◆ **Goal of the exercise**
Return only what lies between the first line of the entries and the line containing "R67, R155). -/", both lines included.

◆ **Extracted records**

=-=-=

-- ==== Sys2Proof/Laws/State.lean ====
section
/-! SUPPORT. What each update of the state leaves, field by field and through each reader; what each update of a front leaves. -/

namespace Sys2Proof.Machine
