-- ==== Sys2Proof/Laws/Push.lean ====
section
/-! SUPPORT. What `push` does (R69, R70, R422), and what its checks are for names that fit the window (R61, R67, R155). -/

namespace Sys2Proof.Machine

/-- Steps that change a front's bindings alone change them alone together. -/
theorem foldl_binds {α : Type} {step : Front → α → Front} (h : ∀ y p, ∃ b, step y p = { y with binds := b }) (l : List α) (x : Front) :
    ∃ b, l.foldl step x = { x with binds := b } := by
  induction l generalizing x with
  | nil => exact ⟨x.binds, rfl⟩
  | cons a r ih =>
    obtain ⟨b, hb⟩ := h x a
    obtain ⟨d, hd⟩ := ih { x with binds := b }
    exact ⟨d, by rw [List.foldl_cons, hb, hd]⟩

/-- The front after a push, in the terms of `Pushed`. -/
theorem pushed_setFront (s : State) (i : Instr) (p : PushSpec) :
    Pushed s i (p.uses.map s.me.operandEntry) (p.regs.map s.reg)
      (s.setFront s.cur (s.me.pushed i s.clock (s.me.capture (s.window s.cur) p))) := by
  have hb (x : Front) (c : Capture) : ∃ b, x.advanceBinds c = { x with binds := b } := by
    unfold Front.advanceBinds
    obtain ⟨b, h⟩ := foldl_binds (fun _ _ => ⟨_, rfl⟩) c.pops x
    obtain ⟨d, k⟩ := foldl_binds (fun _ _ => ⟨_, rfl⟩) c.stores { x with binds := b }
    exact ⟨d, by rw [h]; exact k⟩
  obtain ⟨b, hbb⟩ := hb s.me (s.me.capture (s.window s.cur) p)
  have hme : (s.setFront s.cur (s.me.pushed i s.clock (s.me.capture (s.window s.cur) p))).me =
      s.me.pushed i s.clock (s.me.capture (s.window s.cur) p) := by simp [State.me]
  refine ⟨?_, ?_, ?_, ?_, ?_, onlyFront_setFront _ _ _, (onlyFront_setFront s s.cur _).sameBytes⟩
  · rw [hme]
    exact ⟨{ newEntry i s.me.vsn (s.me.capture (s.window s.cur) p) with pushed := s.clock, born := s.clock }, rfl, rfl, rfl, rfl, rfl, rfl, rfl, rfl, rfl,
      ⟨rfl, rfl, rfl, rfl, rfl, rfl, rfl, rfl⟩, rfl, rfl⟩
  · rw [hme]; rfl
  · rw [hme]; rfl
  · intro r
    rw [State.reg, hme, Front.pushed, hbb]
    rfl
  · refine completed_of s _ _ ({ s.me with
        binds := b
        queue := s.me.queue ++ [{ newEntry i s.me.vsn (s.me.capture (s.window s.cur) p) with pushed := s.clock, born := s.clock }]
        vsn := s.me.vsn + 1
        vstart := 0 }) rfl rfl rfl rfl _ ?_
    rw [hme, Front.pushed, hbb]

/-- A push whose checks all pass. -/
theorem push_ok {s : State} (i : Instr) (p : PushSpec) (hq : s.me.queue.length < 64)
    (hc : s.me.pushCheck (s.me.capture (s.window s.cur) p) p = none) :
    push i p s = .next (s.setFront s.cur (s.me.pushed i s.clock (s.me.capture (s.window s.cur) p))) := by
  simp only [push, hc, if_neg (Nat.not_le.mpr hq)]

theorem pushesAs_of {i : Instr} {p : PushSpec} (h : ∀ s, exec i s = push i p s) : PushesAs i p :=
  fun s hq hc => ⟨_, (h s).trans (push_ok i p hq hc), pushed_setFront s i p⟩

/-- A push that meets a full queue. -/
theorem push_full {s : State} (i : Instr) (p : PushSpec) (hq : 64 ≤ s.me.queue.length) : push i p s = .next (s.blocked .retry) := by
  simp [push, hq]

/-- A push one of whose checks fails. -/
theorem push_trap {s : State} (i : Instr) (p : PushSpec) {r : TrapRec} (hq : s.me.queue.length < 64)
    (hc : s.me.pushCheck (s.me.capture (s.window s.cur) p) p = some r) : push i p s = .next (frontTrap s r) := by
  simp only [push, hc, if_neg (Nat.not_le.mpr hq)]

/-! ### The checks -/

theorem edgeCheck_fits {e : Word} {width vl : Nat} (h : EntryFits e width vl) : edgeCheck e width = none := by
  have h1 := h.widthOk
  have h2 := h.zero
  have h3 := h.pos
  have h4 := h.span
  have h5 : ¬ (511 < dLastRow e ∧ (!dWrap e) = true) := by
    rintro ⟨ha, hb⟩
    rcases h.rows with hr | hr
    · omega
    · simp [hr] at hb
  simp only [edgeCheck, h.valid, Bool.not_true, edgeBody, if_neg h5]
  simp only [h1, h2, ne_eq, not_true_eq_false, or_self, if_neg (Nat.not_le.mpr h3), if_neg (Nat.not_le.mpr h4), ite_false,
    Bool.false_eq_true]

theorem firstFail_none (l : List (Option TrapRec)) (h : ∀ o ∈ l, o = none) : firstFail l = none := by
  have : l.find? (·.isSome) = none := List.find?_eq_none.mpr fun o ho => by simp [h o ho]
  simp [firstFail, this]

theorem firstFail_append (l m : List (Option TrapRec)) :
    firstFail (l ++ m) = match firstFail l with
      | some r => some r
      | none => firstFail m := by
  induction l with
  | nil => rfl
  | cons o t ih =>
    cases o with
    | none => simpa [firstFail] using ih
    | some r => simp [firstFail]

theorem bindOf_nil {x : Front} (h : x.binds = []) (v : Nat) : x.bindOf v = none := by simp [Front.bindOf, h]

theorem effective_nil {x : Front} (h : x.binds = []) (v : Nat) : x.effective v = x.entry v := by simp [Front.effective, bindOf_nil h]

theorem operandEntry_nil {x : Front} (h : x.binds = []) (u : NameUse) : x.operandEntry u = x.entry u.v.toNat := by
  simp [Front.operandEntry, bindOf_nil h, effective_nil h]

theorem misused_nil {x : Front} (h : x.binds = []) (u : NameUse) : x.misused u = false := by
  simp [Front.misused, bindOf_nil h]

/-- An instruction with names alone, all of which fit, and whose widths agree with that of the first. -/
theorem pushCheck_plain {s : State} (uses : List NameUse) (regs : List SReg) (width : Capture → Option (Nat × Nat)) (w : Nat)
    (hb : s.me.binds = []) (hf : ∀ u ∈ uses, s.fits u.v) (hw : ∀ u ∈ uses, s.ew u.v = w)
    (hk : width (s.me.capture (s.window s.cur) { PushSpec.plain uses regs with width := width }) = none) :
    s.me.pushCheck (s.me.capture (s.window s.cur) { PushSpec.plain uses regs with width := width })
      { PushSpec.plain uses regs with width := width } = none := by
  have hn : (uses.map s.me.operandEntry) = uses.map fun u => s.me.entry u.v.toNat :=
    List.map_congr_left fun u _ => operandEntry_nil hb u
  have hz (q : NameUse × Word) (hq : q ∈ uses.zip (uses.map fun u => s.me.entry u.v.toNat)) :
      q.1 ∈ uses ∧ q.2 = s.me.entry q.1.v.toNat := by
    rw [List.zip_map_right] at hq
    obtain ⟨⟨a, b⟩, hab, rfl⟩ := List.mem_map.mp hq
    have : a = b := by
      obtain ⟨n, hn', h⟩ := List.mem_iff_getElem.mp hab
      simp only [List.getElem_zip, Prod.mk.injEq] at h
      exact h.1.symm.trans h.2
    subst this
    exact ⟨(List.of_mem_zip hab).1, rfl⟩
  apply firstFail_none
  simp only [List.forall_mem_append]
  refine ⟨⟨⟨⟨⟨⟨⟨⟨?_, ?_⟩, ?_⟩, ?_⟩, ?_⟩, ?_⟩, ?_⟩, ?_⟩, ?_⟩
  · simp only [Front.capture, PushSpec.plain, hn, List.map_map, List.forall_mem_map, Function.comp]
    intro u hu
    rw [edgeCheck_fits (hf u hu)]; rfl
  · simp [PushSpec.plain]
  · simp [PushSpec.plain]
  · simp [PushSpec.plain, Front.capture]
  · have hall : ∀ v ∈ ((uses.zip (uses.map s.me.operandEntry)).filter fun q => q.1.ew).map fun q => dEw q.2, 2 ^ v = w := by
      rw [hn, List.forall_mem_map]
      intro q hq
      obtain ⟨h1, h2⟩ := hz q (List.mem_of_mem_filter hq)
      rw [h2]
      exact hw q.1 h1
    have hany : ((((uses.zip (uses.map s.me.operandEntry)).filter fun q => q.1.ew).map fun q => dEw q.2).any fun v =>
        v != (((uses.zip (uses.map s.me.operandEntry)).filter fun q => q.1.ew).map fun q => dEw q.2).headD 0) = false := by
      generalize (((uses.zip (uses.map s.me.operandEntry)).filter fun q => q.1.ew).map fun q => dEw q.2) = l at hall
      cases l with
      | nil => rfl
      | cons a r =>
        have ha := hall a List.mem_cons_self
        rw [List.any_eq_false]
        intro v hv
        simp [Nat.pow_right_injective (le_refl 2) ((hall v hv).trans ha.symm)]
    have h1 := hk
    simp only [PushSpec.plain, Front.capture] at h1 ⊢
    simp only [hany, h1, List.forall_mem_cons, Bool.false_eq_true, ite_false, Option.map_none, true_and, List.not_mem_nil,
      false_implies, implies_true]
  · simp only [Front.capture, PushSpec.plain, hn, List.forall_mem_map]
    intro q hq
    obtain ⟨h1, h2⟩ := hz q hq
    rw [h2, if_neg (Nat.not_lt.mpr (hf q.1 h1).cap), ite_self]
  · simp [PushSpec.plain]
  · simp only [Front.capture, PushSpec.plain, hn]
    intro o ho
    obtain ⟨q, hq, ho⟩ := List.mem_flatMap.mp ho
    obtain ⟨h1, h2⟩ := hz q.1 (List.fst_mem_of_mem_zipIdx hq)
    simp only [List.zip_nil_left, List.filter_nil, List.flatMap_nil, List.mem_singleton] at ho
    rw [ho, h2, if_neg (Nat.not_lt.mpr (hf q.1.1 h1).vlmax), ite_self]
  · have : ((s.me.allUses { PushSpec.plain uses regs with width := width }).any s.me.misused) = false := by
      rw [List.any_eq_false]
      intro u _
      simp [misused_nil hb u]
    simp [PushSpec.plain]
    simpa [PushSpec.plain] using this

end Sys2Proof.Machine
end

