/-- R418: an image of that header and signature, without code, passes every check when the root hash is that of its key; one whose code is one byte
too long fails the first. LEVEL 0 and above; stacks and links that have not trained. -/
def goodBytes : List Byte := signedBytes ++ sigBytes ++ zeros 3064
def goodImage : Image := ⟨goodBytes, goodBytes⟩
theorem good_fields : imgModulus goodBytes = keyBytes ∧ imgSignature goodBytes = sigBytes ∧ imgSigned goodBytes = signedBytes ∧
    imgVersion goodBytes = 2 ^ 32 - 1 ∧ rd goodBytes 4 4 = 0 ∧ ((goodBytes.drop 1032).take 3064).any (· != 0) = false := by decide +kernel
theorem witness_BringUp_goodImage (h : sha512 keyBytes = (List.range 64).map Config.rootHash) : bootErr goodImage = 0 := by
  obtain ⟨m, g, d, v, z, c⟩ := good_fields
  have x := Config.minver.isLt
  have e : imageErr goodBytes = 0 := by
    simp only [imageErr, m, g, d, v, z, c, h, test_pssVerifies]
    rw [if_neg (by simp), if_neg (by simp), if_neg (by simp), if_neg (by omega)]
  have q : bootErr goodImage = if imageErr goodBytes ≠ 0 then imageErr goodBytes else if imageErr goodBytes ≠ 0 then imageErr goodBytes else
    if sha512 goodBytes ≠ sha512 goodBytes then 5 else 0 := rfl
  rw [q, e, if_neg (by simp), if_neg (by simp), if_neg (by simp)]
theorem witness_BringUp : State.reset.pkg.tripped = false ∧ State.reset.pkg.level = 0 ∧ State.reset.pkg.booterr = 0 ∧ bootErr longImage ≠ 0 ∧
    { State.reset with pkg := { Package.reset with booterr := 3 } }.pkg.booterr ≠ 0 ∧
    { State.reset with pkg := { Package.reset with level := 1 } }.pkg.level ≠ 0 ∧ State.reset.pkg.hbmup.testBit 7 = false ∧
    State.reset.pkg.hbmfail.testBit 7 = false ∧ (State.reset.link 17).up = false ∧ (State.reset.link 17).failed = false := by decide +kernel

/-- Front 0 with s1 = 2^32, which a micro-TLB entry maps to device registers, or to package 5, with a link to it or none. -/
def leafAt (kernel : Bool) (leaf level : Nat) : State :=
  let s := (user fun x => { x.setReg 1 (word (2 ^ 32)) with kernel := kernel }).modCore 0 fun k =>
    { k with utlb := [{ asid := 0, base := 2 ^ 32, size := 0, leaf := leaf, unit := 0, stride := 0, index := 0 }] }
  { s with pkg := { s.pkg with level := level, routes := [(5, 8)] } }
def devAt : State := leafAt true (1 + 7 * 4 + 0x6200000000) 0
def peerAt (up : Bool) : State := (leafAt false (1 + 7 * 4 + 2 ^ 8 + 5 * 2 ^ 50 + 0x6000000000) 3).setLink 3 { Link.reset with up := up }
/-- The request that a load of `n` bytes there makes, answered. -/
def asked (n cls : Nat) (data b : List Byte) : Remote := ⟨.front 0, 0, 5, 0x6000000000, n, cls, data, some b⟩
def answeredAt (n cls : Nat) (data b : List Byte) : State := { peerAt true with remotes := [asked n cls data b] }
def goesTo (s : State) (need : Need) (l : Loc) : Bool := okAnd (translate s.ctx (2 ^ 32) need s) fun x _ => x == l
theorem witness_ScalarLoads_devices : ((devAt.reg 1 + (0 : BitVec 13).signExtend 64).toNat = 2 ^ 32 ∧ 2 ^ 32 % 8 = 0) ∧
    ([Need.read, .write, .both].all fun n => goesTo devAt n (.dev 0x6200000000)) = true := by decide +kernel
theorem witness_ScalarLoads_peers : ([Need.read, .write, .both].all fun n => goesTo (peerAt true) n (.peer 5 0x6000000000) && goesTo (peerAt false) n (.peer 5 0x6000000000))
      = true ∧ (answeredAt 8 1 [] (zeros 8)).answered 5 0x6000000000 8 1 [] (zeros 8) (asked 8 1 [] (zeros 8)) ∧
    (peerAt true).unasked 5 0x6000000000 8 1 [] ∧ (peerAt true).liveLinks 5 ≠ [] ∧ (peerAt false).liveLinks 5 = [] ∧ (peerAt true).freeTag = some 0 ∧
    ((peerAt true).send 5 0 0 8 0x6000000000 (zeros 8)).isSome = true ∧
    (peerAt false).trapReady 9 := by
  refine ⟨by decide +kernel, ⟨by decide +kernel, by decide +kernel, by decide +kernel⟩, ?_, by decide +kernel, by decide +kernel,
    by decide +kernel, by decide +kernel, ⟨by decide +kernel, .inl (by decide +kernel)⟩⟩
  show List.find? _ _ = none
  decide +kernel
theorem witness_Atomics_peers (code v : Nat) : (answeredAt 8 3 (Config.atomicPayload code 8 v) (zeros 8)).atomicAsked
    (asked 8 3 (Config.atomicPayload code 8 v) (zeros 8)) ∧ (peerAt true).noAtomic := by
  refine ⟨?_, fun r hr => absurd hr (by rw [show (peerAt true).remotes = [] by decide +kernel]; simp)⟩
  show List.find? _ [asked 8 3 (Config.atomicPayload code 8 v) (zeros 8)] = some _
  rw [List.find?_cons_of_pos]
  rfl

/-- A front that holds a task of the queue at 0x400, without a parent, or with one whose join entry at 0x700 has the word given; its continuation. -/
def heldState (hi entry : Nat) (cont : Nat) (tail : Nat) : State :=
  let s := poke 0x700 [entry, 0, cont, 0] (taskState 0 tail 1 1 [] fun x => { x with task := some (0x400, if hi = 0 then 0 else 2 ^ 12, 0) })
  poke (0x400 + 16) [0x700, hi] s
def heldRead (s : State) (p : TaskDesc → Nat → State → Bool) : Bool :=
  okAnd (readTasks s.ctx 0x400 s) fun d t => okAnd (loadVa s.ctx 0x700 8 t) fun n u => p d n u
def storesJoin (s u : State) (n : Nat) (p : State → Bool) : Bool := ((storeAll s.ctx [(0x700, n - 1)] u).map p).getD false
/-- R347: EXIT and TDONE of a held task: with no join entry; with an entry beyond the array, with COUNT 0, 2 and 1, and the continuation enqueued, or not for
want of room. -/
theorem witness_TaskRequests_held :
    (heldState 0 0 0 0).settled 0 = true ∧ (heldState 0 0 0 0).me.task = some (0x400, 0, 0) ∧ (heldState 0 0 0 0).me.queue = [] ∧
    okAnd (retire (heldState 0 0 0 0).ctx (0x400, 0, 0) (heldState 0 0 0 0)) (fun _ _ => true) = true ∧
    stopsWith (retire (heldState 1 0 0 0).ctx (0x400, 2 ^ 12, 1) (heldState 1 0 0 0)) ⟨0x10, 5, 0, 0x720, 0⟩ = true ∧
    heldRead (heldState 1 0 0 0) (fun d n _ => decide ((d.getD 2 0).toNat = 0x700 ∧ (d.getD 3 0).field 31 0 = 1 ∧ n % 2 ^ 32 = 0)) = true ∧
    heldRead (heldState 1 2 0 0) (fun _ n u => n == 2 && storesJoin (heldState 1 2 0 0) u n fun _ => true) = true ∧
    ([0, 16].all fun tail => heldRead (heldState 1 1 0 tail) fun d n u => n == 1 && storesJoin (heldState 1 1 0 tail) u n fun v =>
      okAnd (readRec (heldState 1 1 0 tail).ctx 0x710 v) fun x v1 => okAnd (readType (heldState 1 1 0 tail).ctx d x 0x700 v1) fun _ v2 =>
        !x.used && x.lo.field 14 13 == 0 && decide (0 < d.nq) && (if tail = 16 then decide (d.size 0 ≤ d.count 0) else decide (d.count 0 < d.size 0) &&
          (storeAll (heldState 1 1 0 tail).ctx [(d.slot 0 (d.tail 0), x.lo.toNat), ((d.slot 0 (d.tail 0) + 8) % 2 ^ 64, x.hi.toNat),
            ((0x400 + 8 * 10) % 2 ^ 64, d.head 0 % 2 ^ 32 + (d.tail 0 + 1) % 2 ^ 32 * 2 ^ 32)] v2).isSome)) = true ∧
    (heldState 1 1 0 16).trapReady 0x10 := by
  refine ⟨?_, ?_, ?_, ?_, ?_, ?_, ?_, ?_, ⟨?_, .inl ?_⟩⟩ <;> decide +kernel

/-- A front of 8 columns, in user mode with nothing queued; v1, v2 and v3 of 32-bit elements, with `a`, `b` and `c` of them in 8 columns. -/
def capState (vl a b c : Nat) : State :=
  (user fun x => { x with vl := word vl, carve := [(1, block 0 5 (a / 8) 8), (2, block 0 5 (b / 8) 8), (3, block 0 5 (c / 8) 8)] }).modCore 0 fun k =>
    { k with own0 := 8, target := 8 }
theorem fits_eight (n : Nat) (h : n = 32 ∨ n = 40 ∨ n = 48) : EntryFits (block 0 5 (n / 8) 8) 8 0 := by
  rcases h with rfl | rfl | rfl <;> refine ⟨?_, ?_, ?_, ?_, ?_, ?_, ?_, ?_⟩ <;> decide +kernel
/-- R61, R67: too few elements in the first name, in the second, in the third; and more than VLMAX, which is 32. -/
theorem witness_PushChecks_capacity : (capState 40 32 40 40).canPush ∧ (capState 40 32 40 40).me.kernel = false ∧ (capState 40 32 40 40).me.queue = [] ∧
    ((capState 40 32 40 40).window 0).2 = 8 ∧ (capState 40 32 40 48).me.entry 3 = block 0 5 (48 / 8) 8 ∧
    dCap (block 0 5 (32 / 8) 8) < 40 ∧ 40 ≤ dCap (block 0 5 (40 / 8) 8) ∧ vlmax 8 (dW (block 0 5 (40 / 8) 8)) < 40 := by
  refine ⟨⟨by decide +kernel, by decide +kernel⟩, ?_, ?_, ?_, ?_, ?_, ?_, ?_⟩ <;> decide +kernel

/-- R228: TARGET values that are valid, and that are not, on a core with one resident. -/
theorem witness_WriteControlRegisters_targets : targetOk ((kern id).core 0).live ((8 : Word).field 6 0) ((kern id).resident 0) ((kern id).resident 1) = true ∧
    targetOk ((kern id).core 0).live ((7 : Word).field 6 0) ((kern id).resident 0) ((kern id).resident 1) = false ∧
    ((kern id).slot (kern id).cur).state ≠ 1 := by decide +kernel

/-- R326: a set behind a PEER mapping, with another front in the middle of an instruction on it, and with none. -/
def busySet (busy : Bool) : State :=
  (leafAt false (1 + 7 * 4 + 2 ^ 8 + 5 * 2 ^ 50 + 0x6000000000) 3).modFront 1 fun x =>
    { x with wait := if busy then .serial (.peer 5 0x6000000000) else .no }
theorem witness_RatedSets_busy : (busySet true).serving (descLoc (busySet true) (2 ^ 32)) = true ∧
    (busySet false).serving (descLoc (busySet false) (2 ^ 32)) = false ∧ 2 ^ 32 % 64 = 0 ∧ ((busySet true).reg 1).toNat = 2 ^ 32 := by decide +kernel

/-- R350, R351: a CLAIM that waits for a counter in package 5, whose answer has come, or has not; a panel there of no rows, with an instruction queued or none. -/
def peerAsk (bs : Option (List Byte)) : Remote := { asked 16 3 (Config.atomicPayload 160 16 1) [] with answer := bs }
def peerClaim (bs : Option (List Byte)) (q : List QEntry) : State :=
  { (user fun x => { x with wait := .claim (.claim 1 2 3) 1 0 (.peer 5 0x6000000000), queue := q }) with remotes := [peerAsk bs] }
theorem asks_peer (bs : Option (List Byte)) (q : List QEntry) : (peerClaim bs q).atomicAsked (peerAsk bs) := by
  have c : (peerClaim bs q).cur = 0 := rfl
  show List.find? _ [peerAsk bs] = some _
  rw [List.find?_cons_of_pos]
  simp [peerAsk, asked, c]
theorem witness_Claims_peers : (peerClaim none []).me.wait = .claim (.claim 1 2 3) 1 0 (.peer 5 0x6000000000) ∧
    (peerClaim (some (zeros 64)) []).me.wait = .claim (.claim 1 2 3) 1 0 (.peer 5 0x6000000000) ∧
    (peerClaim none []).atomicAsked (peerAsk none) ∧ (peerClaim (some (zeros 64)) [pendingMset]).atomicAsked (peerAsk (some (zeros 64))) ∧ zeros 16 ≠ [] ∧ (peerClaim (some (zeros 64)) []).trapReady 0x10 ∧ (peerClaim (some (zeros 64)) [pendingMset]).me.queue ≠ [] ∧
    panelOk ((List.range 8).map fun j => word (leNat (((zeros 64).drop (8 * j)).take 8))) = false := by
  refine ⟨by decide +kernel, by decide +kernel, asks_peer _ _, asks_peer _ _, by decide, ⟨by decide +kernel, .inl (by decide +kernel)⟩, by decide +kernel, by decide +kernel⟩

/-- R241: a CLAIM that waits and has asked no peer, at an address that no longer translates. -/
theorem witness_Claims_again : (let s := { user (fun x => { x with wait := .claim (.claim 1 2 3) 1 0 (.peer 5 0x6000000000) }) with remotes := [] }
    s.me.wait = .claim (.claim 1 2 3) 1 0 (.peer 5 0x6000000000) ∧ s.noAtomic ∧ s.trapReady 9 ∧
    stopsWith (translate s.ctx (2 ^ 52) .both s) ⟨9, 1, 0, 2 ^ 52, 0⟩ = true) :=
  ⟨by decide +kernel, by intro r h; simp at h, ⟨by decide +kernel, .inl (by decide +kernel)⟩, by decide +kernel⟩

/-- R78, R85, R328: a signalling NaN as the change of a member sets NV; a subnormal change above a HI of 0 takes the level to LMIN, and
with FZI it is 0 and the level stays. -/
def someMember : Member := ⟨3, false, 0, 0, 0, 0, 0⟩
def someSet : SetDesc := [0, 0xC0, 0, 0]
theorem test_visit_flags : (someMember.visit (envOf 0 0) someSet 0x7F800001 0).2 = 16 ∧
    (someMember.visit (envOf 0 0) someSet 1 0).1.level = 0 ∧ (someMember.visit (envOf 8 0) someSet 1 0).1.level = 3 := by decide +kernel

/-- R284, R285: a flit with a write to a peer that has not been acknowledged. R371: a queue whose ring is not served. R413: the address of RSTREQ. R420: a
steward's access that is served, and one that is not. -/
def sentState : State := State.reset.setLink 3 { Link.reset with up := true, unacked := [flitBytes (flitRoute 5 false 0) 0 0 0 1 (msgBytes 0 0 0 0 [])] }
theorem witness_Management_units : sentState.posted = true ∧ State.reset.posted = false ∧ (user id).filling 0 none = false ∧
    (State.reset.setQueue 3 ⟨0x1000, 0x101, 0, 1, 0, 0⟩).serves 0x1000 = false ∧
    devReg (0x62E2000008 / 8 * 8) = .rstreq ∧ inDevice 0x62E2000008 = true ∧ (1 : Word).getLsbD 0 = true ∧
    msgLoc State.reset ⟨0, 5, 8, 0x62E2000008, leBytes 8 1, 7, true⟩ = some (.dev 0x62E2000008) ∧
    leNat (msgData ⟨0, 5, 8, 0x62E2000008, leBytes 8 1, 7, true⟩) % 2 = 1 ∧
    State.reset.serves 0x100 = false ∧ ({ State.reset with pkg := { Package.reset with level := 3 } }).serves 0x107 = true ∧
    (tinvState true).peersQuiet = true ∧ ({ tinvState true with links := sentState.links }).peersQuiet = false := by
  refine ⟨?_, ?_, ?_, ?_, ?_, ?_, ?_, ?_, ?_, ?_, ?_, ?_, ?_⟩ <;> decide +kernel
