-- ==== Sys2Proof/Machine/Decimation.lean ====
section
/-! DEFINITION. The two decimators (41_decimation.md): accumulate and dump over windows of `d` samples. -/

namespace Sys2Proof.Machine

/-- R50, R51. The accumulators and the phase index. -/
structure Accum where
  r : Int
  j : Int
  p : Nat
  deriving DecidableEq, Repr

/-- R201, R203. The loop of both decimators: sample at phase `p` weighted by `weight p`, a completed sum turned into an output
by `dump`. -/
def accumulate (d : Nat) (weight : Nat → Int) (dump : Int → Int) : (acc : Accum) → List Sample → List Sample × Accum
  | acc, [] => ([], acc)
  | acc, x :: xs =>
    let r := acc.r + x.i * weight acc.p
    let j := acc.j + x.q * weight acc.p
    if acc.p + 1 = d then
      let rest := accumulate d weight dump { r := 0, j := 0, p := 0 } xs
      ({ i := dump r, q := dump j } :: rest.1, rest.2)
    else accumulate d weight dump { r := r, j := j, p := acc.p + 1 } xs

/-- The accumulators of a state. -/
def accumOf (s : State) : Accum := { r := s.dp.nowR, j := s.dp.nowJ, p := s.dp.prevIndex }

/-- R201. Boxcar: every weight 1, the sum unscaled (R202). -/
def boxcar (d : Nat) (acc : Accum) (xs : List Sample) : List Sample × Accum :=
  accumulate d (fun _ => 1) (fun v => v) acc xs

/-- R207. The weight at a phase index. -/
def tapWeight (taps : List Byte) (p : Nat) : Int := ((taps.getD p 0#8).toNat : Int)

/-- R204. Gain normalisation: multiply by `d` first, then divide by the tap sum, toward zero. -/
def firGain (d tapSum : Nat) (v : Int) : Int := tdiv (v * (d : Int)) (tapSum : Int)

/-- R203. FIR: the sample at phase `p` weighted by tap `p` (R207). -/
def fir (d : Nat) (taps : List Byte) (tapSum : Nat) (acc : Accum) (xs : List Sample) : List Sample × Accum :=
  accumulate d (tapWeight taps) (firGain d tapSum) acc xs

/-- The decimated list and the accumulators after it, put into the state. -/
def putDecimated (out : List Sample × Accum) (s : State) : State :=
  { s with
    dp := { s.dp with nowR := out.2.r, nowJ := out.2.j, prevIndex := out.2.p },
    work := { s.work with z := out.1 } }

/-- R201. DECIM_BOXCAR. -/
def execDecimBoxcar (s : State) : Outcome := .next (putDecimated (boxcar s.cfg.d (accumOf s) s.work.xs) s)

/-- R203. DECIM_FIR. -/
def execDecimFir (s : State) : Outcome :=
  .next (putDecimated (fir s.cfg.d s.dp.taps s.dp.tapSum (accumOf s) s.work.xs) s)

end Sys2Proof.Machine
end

=-=-=

◆ **Solved exercise**
-- ==== Sys2Proof/Laws/State.lean ====
section
/-! SUPPORT. What each update of the state leaves, field by field and through each reader; what each update of a front leaves. -/

namespace Sys2Proof.Machine
-- ==== Sys2Proof/Laws/Push.lean ====
section
/-! SUPPORT. What `push` does (R69, R70, R422), and what its checks are for names that fit the window (R61, R67, R155). -/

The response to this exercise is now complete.